-- ==== Sys2Proof/Machine/Pump.lean ====
section
/-! DEFINITION. One clock cycle of the Byte Pump (spec 42): the ports it drives on its two cores, its two sides, its
reset. -/

namespace Sys2Proof.Machine

open Sys2Proof

/-- `XFORM(s, b)` (00 R12): echo, n copies, or the application's uninterpreted transform (log 11). -/
def applyXform (c : Config) (xs : XState) (b : Byte) : XState × List Byte :=
  match c.xform with
  | .echo => (xs, [b])
  | .copies n => (xs, List.replicate n b)
  | .app =>
    (Config.appNext xs b, (List.range (Config.appLen c.xformMax xs b).val).map (Config.appByte xs b))

/-- `tx_trig`: the transmit-ready interrupt fires (42 R122). -/
def Pump.txTrig (l : LineIn) (q : Pump) : Bool := q.txIrqEn && l.txReady

/-- `rx_take`: read one ready byte (42 R122). -/
def Pump.rxTake (l : LineIn) (q : Pump) : Bool := decide (q.inSt = .idle) && l.rxReady

/-- The ports driven on inbound (42 R123). -/
def Pump.inPorts (q : Pump) : Ports :=
  { rst := false, popReq := decide (q.inSt = .delivered), pushReq := decide (q.inSt = .byteAvailable),
    pushData := q.rxHold }

/-- The ports driven on outbound (42 R123). Outside EMIT push_req = 0 and push_data is ignored (40 R97); `pumpCycle`
faults before an EMIT with no head is reached (log 12). -/
def Pump.outPorts (l : LineIn) (outEmpty : Bool) (q : Pump) : Ports :=
  { rst := false, popReq := q.txTrig l && !outEmpty, pushReq := decide (q.inSt = .emit),
    pushData := q.outQ.headD 0 }

/-- Inbound IDLE (42 R124). -/
def Pump.idleStep (l : LineIn) (q : Pump) : Pump :=
  if l.rxReady then { q with rxHold := l.rxData, inSt := .byteAvailable } else { q with inSt := .idle }

/-- Inbound BYTE_AVAILABLE: a refused push drops the byte and counts it (42 R125, R133). -/
def Pump.byteAvailableStep (c : Config) (oi : PortOut) (q : Pump) : Pump :=
  { q with rxDropCnt := if oi.pushOk then q.rxDropCnt else satInc c.dropW q.rxDropCnt, inSt := .delivered }

/-- Inbound DELIVERED: the popped byte goes through the transform (42 R126). -/
def Pump.deliveredStep (c : Config) (oi : PortOut) (q : Pump) : Pump :=
  match oi.popData with
  | some b =>
    let r := applyXform c q.xstate b
    if r.2 = [] then { q with xstate := r.1, inSt := .idle }
    else { q with xstate := r.1, outQ := r.2, inSt := .emit }
  | none => { q with inSt := .idle }

/-- Inbound EMIT: one byte per cycle; a refused push drops it and counts it (42 R127, R133). -/
def Pump.emitStep (c : Config) (oo : PortOut) (q : Pump) : Pump :=
  { q with
    txDropCnt := if oo.pushOk then q.txDropCnt else satInc c.dropW q.txDropCnt
    outQ := q.outQ.tail
    inSt := if q.outQ.tail = [] then .idle else .emit }

/-- The inbound side's edge (42 R124 to R127). -/
def Pump.inboundSide (c : Config) (l : LineIn) (oi oo : PortOut) (q : Pump) : Pump :=
  match q.inSt with
  | .idle => q.idleStep l
  | .byteAvailable => q.byteAvailableStep c oi
  | .delivered => q.deliveredStep c oi
  | .emit => q.emitStep c oo

/-- `set_en` (42 R122). -/
def Pump.setEn (oo : PortOut) (q : Pump) : Bool := decide (q.inSt = .emit) && oo.pushOk

/-- `clear_en` (42 R122). -/
def Pump.clearEn (l : LineIn) (outEmpty : Bool) (q : Pump) : Bool := q.txTrig l && outEmpty

/-- `out_st` after the edge (42 R128). -/
def Pump.outStNext (l : LineIn) (outEmpty : Bool) (q : Pump) : OutSt :=
  if q.txTrig l && !outEmpty then .draining else .idle

/-- `tx_irq_en` after the edge: set wins over clear (42 R132). -/
def Pump.txIrqNext (l : LineIn) (outEmpty : Bool) (oo : PortOut) (q : Pump) : Bool :=
  q.setEn oo || (q.txIrqEn && !q.clearEn l outEmpty)

/-- The pump's registers after an edge with rst = 0: each register has one writer, the inbound side or the drainer, and
both read the pre-edge state (42 R120). -/
def Pump.edge (c : Config) (l : LineIn) (outEmpty : Bool) (oi oo : PortOut) (q : Pump) : Pump :=
  { q.inboundSide c l oi oo with outSt := q.outStNext l outEmpty, txIrqEn := q.txIrqNext l outEmpty oo }

/-- The line outputs of a cycle with rst = 0; tx_data is the popped byte, 0x00 when tx_write = 0 (42 R122). -/
def Pump.lineOut (l : LineIn) (oo : PortOut) (q : Pump) : LineOut :=
  { rxTake := q.rxTake l, txWrite := oo.popOk, txData := oo.popData.getD 0x00 }

/-- The reset cycle: both cores and every pump register; nothing is taken, written, pushed or popped (42 R140). -/
def pumpReset (s : State) : Host.Outcome State Fault Refusal :=
  .next { s with
    inbound := s.inbound.resetRegs s.cfg.inbound, inboundOut := s.inbound.resetOut s.cfg.inbound,
    outbound := s.outbound.resetRegs s.cfg.outbound, outboundOut := s.outbound.resetOut s.cfg.outbound,
    pump := Pump.fresh s.cfg, lineOut := LineOut.quiet }

/-- A cycle with rst = 0: both cores and the pump's registers step on one edge (42 R122, R123). -/
def pumpRun (l : LineIn) (s : State) : Host.Outcome State Fault Refusal :=
  if s.pump.inSt = .emit ∧ s.pump.outQ = [] then .fault .emitQueueEmpty
  else
    match s.inbound.cycle s.cfg.inbound s.pump.inPorts,
        s.outbound.cycle s.cfg.outbound (s.pump.outPorts l (s.outbound.emptyO s.cfg.outbound)) with
    | .ok (fi, oi), .ok (fo, oo) =>
      .next { s with
        inbound := fi, inboundOut := oi, outbound := fo, outboundOut := oo,
        pump := s.pump.edge s.cfg l (s.outbound.emptyO s.cfg.outbound) oi oo,
        lineOut := s.pump.lineOut l oo }
    | .error r, _ => .fault r
    | .ok _, .error r => .fault r

/-- One cycle of the Byte Pump (42; `rst` overrides everything, 60 R158). -/
def pumpCycle (rst : Bool) (l : LineIn) (s : State) : Host.Outcome State Fault Refusal :=
  if rst then pumpReset s else pumpRun l s

end Sys2Proof.Machine
end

========

**TRY IT:**
The complete listing must be printed again exactly as given.

**ANSWER TO THE EXERCISE:**
-- ==== Sys2Proof/Machine/Pump.lean ====
section
/-! DEFINITION. One clock cycle of the Byte Pump (spec 42): the ports it drives on its two cores, its two sides, its
reset. -/

namespace Sys2Proof.Machine

open Sys2Proof

/-- `XFORM(s, b)` (00 R12): echo, n copies, or the application's uninterpreted transform (log 11). -/
def applyXform (c : Config) (xs : XState) (b : Byte) : XState × List Byte :=
  match c.xform with
  | .echo => (xs, [b])
  | .copies n => (xs, List.replicate n b)
  | .app =>
    (Config.appNext xs b, (List.range (Config.appLen c.xformMax xs b).val).map (Config.appByte xs b))

/-- `tx_trig`: the transmit-ready interrupt fires (42 R122). -/
def Pump.txTrig (l : LineIn) (q : Pump) : Bool := q.txIrqEn && l.txReady

/-- `rx_take`: read one ready byte (42 R122). -/
def Pump.rxTake (l : LineIn) (q : Pump) : Bool := decide (q.inSt = .idle) && l.rxReady

/-- The ports driven on inbound (42 R123). -/
def Pump.inPorts (q : Pump) : Ports :=
  { rst := false, popReq := decide (q.inSt = .delivered), pushReq := decide (q.inSt = .byteAvailable),
    pushData := q.rxHold }

/-- The ports driven on outbound (42 R123). Outside EMIT push_req = 0 and push_data is ignored (40 R97); `pumpCycle`
faults before an EMIT with no head is reached (log 12). -/
def Pump.outPorts (l : LineIn) (outEmpty : Bool) (q : Pump) : Ports :=
  { rst := false, popReq := q.txTrig l && !outEmpty, pushReq := decide (q.inSt = .emit),
    pushData := q.outQ.headD 0 }

/-- Inbound IDLE (42 R124). -/
def Pump.idleStep (l : LineIn) (q : Pump) : Pump :=
  if l.rxReady then { q with rxHold := l.rxData, inSt := .byteAvailable } else { q with inSt := .idle }

/-- Inbound BYTE_AVAILABLE: a refused push drops the byte and counts it (42 R125, R133). -/
def Pump.byteAvailableStep (c : Config) (oi : PortOut) (q : Pump) : Pump :=
  { q with rxDropCnt := if oi.pushOk then q.rxDropCnt else satInc c.dropW q.rxDropCnt, inSt := .delivered }

/-- Inbound DELIVERED: the popped byte goes through the transform (42 R126). -/
def Pump.deliveredStep (c : Config) (oi : PortOut) (q : Pump) : Pump :=
  match oi.popData with
  | some b =>
    let r := applyXform c q.xstate b
    if r.2 = [] then { q with xstate := r.1, inSt := .idle }
    else { q with xstate := r.1, outQ := r.2, inSt := .emit }
  | none => { q with inSt := .idle }

/-- Inbound EMIT: one byte per cycle; a refused push drops it and counts it (42 R127, R133). -/
def Pump.emitStep (c : Config) (oo : PortOut) (q : Pump) : Pump :=
  { q with
    txDropCnt := if oo.pushOk then q.txDropCnt else satInc c.dropW q.txDropCnt
    outQ := q.outQ.tail
    inSt := if q.outQ.tail = [] then .idle else .emit }

/-- The inbound side's edge (42 R124 to R127). -/
def Pump.inboundSide (c : Config) (l : LineIn) (oi oo : PortOut) (q : Pump) : Pump :=
  match q.inSt with
  | .idle => q.idleStep l
  | .byteAvailable => q.byteAvailableStep c oi
  | .delivered => q.deliveredStep c oi
  | .emit => q.emitStep c oo

/-- `set_en` (42 R122). -/
def Pump.setEn (oo : PortOut) (q : Pump) : Bool := decide (q.inSt = .emit) && oo.pushOk

/-- `clear_en` (42 R122). -/
def Pump.clearEn (l : LineIn) (outEmpty : Bool) (q : Pump) : Bool := q.txTrig l && outEmpty

/-- `out_st` after the edge (42 R128). -/
def Pump.outStNext (l : LineIn) (outEmpty : Bool) (q : Pump) : OutSt :=
  if q.txTrig l && !outEmpty then .draining else .idle

/-- `tx_irq_en` after the edge: set wins over clear (42 R132). -/
def Pump.txIrqNext (l : LineIn) (outEmpty : Bool) (oo : PortOut) (q : Pump) : Bool :=
  q.setEn oo || (q.txIrqEn && !q.clearEn l outEmpty)

/-- The pump's registers after an edge with rst = 0: each register has one writer, the inbound side or the drainer, and
both read the pre-edge state (42 R120). -/
def Pump.edge (c : Config) (l : LineIn) (outEmpty : Bool) (oi oo : PortOut) (q : Pump) : Pump :=
  { q.inboundSide c l oi oo with outSt := q.outStNext l outEmpty, txIrqEn := q.txIrqNext l outEmpty oo }

/-- The line outputs of a cycle with rst = 0; tx_data is the popped byte, 0x00 when tx_write = 0 (42 R122). -/
def Pump.lineOut (l : LineIn) (oo : PortOut) (q : Pump) : LineOut :=
  { rxTake := q.rxTake l, txWrite := oo.popOk, txData := oo.popData.getD 0x00 }

/-- The reset cycle: both cores and every pump register; nothing is taken, written, pushed or popped (42 R140). -/
def pumpReset (s : State) : Host.Outcome State Fault Refusal :=
  .next { s with
    inbound := s.inbound.resetRegs s.cfg.inbound, inboundOut := s.inbound.resetOut s.cfg.inbound,
    outbound := s.outbound.resetRegs s.cfg.outbound, outboundOut := s.outbound.resetOut s.cfg.outbound,
    pump := Pump.fresh s.cfg, lineOut := LineOut.quiet }

/-- A cycle with rst = 0: both cores and the pump's registers step on one edge (42 R122, R123). -/
def pumpRun (l : LineIn) (s : State) : Host.Outcome State Fault Refusal :=
  if s.pump.inSt = .emit ∧ s.pump.outQ = [] then .fault .emitQueueEmpty
  else
    match s.inbound.cycle s.cfg.inbound s.pump.inPorts,
        s.outbound.cycle s.cfg.outbound (s.pump.outPorts l (s.outbound.emptyO s.cfg.outbound)) with
    | .ok (fi, oi), .ok (fo, oo) =>
      .next { s with
        inbound := fi, inboundOut := oi, outbound := fo, outboundOut := oo,
        pump := s.pump.edge s.cfg l (s.outbound.emptyO s.cfg.outbound) oi oo,
        lineOut := s.pump.lineOut l oo }
    | .error r, _ => .fault r
    | .ok _, .error r => .fault r

/-- One cycle of the Byte Pump (42; `rst` overrides everything, 60 R158). -/
def pumpCycle (rst : Bool) (l : LineIn) (s : State) : Host.Outcome State Fault Refusal :=
  if rst then pumpReset s else pumpRun l s

end Sys2Proof.Machine
end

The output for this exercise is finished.